I suppose that since a file: URL is not, strictly speaking, on the
web, that it
shouldn't be opened with a "web" browser. It's just that the "web"
part of
"web browser" became more or less obsolete a long time ago since there
are so many more ways of using browsers and so many more things they can
do then just browse the web. So if you interpret the name "webbrowser"
to mean
that it browses the web, as opposed to files, which means going
through some
kind of server-based protocol, the module does what it says. But I
still like
the idea of using it to open files, especially when I want the file to
be opened
by its associated application and not a browser.
>
>> You can control which browser opens the URL by using webbrowser.get
>> to
>> obtain a controller for a particular browser, specified by its
>> argument,
>> then call the open method on the controller instead of the module.
>
> How can I know which controller (application) the system will use when
> it opens an http URL? I depend on webbrowser.open('http') to choose
> the best web browser on the installed system. Does webbrowser.get()
> tell me which application that will be?
webbrowser.get() with no arguments gives you the default kind of
browser controller, just as if you had used webbrowser.open()
directly.
>
>> For opening files reliability and the ability to pick a particular
>> program
>> (browser or otherwise) to open it with you might have to resort to
>> invoking
>> a command line via subprocess.Popen.
>
> But that only works if I know which application to open.
Aha. You could use subprocess to specify the application from within
your Python code,
but not to indicate "the user's default browser", unless the platform
has a command for that.
On OS X, for instance, the command line:
open file.html
opens file.html with the application the user has associated with html
files, whereas
open -a safari file.html
will open it with Safari even if the user has chosen Firefox for html
files. There's
stuff like this for Windows, I suppose, but hardly as convenient. And
I think that
Linux environments are all over the place on this, but I'm not sure.

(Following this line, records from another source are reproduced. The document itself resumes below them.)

/-! ## Staging an L1 tile -/

/-- Stage an L1 tile of a contraction. -/
def stageTile (s : State) (j : Job) (t : Tile) : TileRun :=
  let c := j.c
  let fixed := fixedIdx j t
  let cols := classIdx j t 1
  let vecs := classIdx j t 2
  let rows := classIdx j t 3
  let mode := runMode j
  let cells := cols.map (columnCells s j fixed rows)
  let un := 4 ≤ mode
  let segs := if un then segmentsOf cells else []
  let n := cPw c + 1
  let m := cPa c + 1
  let dec := gatedDecision s j t
  let thr := cols.map (fun col =>
    let (sc, bi) := scaleBias s j (channelOf j col)
    let t := thresholdOf dec (cRounding c) (cEacc c) sc bi
    if splits j.map j.tile then partThreshold (activeRows j) (allRows j) t else t)
  let samp := if isSampled j.plan c then
      let (mk, mb) := maskOf s j j.out
      vecs.map (fun v => cols.map (fun col =>
        let idx := evalTerms j.map.out j.out (addIdx fixed (addIdx v col))
        inExtents j.out idx && keptForward s mk mb (idx.getD 0 0).toNat (idx.getD 1 0).toNat))
    else []
  { uid := j.f.uid, l2 := t.l2, l1 := t.l1, n := n, m := m
    wNeg := nKind j.a = 1 || nKind j.a = 3, aNeg := nKind j.b = 1 || nKind j.b = 3
    bipolar := nKind j.a = 2, bfp := nKind j.a = 3 || nKind j.b = 3, mode := mode, eacc := cEacc c, order0 := j.tile.order0
    blocks := if un then segs.zipIdx.map (fun e => { block := e.2, cells := [e.1.2] }) else denseBlocks mode rows.length cells
    lanes := if un then dealLanes segs.length else []
    segCols := segs.map (fun e => e.1)
    acts := vecs.map (stageActs s j fixed rows)
    colOn := cols.map (inRun j 1), vecOn := vecs.map (inRun j 2), sampled := samp
    decision := dec, q := cQ c, kg := gatingRows j
    thresholds := if dec = 1 || dec = 2 then thr else []
    rankK := if cDecision c = 3 && cTarget c = 0 then cK c else 0
    last := isLastOfOutput j t }

/-! ## Passes -/

/-- Bits i of a weight and j of an activation meet in a cell (R65, R66). -/
def cellHit (bipolar : Bool) (i j : Nat) (w : WCell) (a : AElem) : Bool :=
  a.on && (if bipolar then bit w.code i == bit a.code j else bit w.code i && bit a.code j)

/-- The activation at a cell's row. -/
def actAt (acts : List AElem) (w : WCell) : AElem := acts.getD w.row { code := 0, on := false }

/-- The BFP value of a pass in one column: its 16-row segments shifted and summed, and INEXACT (R84, R86). DESIGN CHOICE (log 95): a
segment whose rows lie in two blocks of a noun takes the larger of their exponents. -/
def bfpValue (sgn : Int) (eacc : Int) (i j : Nat) (cells : List WCell) (acts : List AElem) : Int × Bool :=
  (List.range 8).foldl (fun (acc : Int × Bool) g =>
    let seg := (cells.drop (16 * g)).take 16
    let p := seg.countP (fun w => cellHit false i j w (actAt acts w))
    let ew := (seg.map (fun w => w.exp)).foldl max 0
    let ea := (seg.map (fun w => (actAt acts w).exp)).foldl max 0
    let t := sgn * (p * 2 ^ (i + j) : Nat)
    let k := (ew : Int) + ea - 254 - eacc
    (acc.1 + alignShift t k, acc.2 || alignDrops t k)) (0, false)

/-- The value that a pass adds to one column, and whether it sets INEXACT (R65, R66, R86). -/
def passValue (r : TileRun) (i j : Nat) (cells : List WCell) (acts : List AElem) : Int × Bool :=
  let sgn : Int := if negPair r.wNeg r.aNeg r.n r.m i j then -1 else 1
  if r.bfp then bfpValue sgn r.eacc i j cells acts
  else
    let p := cells.countP (fun w => cellHit r.bipolar i j w (actAt acts w))
    if r.bipolar then (2 * (p : Int) - (cells.countP (fun w => (actAt acts w).on) : Nat), false)
    else (sgn * (p * 2 ^ (i + j) : Nat), false)

/-- The cells of a weight block or segment, column by column. -/
def blockCells (r : TileRun) (b : Nat) : List (List WCell) :=
  match r.blocks.find? (fun x => x.block = b) with
  | some x => x.cells
  | none => []

/-- Whether a vector updates a column: the sampled role updates kept positions only (R144). -/
def updates (r : TileRun) (v c : Nat) : Bool := r.sampled.isEmpty || (r.sampled.getD v []).getD c false

/-- The column updates of a pass from the weight register: entry key and value, and INEXACT (R64, R65, R144, R151). -/
def passUpdates (w : WBlock) (r : TileRun) (p : PassRef) : List (Nat × Int) × Bool :=
  let acts := r.acts.getD p.vec []
  match p.lane with
  | some (lane, col) =>
    let x := passValue r p.i p.j (w.cells.getD lane []) acts
    ([(128 * p.vec + col, x.1)], x.2)
  | none =>
    let xs := w.cells.zipIdx.filter (fun e => updates r p.vec e.2)
    (xs.map (fun e => (128 * p.vec + e.2, (passValue r p.i p.j e.1 acts).1)),
     xs.any (fun e => (passValue r p.i p.j e.1 acts).2))

/-- A pass with what it reads from the weight register in its cycle of issue (R74). -/
def withUpdates (w : WBlock) (r : TileRun) (p : PassRef) : PassRef :=
  let u := passUpdates w r p
  { p with updates := u.1, inexact := u.2 }

/-! ## The order of passes (R71, R72, R119, R314) -/

/-- Vector, block and pair at a position of the static order (R314). -/
def posDecode (order0 v b p pos : Nat) : Nat × Nat × Nat :=
  let v := max 1 v
  let b := max 1 b
  let p := max 1 p
  match order0 with
  | 0 => (pos / (b * p), pos / p % b, pos % p)
  | 1 => (pos / (p * b), pos % b, pos / b % p)
  | 2 => (pos / p % v, pos / (v * p), pos % p)
  | 3 => (pos % v, pos / (p * v), pos / v % p)
  | 4 => (pos / b % v, pos % b, pos / (v * b))
  | _ => (pos % v, pos / v % b, pos / (b * v))

/-- The position of a vector's last pass in the static order. -/
def lastPos (order0 v b p vec : Nat) : Nat :=
  match order0 with
  | 0 => vec * (b * p) + (b * p - 1)
  | 1 => vec * (b * p) + (b * p - 1)
  | 2 => (b - 1) * (v * p) + vec * p + (p - 1)
  | 4 => (p - 1) * (v * b) + vec * b + (b - 1)
  | _ => (b * p - 1) * v + vec

/-- The sequence of one vector's passes, as block and pair index: blocks outside pairs in orders 0, 2, 3, inside in 1, 4, 5. -/
def vecSeq (order0 b p : Nat) : List (Nat × Nat) :=
  if order0 = 0 ∨ order0 = 2 ∨ order0 = 3 then
    (List.range b).flatMap (fun x => (List.range p).map (fun y => (x, y)))
  else (List.range p).flatMap (fun y => (List.range b).map (fun x => (x, y)))

def TileRun.unstructured (r : TileRun) : Bool := decide (4 ≤ r.mode)
def TileRun.vecs (r : TileRun) : Nat := r.vecOn.length
def TileRun.pairs (r : TileRun) : List (Nat × Nat) := planePairs r.n r.m
def TileRun.total (r : TileRun) : Nat := r.vecs * r.blocks.length * r.pairs.length

/-- The window of R119 applies. -/
def TileRun.windowed (r : TileRun) : Bool := r.decision ≠ 0 && decide (3 ≤ r.order0) && !r.unstructured

/-- D (R75). -/
def TileRun.latency (r : TileRun) : Nat := if r.bfp then 8 else 6

/-- Cycles that loading a weight block or a lane set takes (R70, R139, R153). -/
def TileRun.loadCycles (r : TileRun) : Nat :=
  if r.unstructured then 8 * r.n + 128 else if r.mode = 1 ∨ r.mode = 2 then 8 * r.n + 32 else 8 * r.n

/-- The settlement of an output. -/
def settlementOf (r : TileRun) (key : Nat) : Option Settlement := r.settled.find? (fun e => e.key = key)

/-- An output has settled through a settlement that has taken effect (R118). -/
def settledNow (r : TileRun) (key : Nat) : Bool := r.settled.any (fun e => e.key = key && e.inEffect)

/-- An output has settled: its outcome. -/
def settledAt (r : TileRun) (key : Nat) : Option Bool := (settlementOf r key).map (fun e => e.high)

/-- Every output of the vector inside the output extent has settled in effect (R118). -/
def vecGated (r : TileRun) (v : Nat) : Bool :=
  r.decision ≠ 0 && r.colOn.any id && (r.colOn.zipIdx.all (fun e => !e.1 || settledNow r (128 * v + e.2)))

/-- The next pass to issue in the static order, and how many passes were skipped before it (R68, R118). -/
def nextStatic (r : TileRun) : Nat → Nat → Nat → Nat × Nat
  | 0, pos, sk => (pos, sk)
  | n + 1, pos, sk =>
    if r.total ≤ pos then (r.total, sk)
    else
      let v := (posDecode r.order0 r.vecs r.blocks.length r.pairs.length pos).1
      if !(r.vecOn.getD v false) then nextStatic r n (pos + 1) sk
      else if vecGated r v then nextStatic r n (pos + 1) (sk + 1)
      else (pos, sk)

webbrowser.get() returns a control object of the default class for the
user's environment --
the one that means "use the default browser" so it won't help.
But anything with a URL is (or should be regarded as being) on the
Web. It may not be anything more than a local resource and thus have
no universal or common meaning - someone else may not be able to
resolve the URL to a file at all, or it may resolve to a different
file - but it's part of the Web as observed by one party.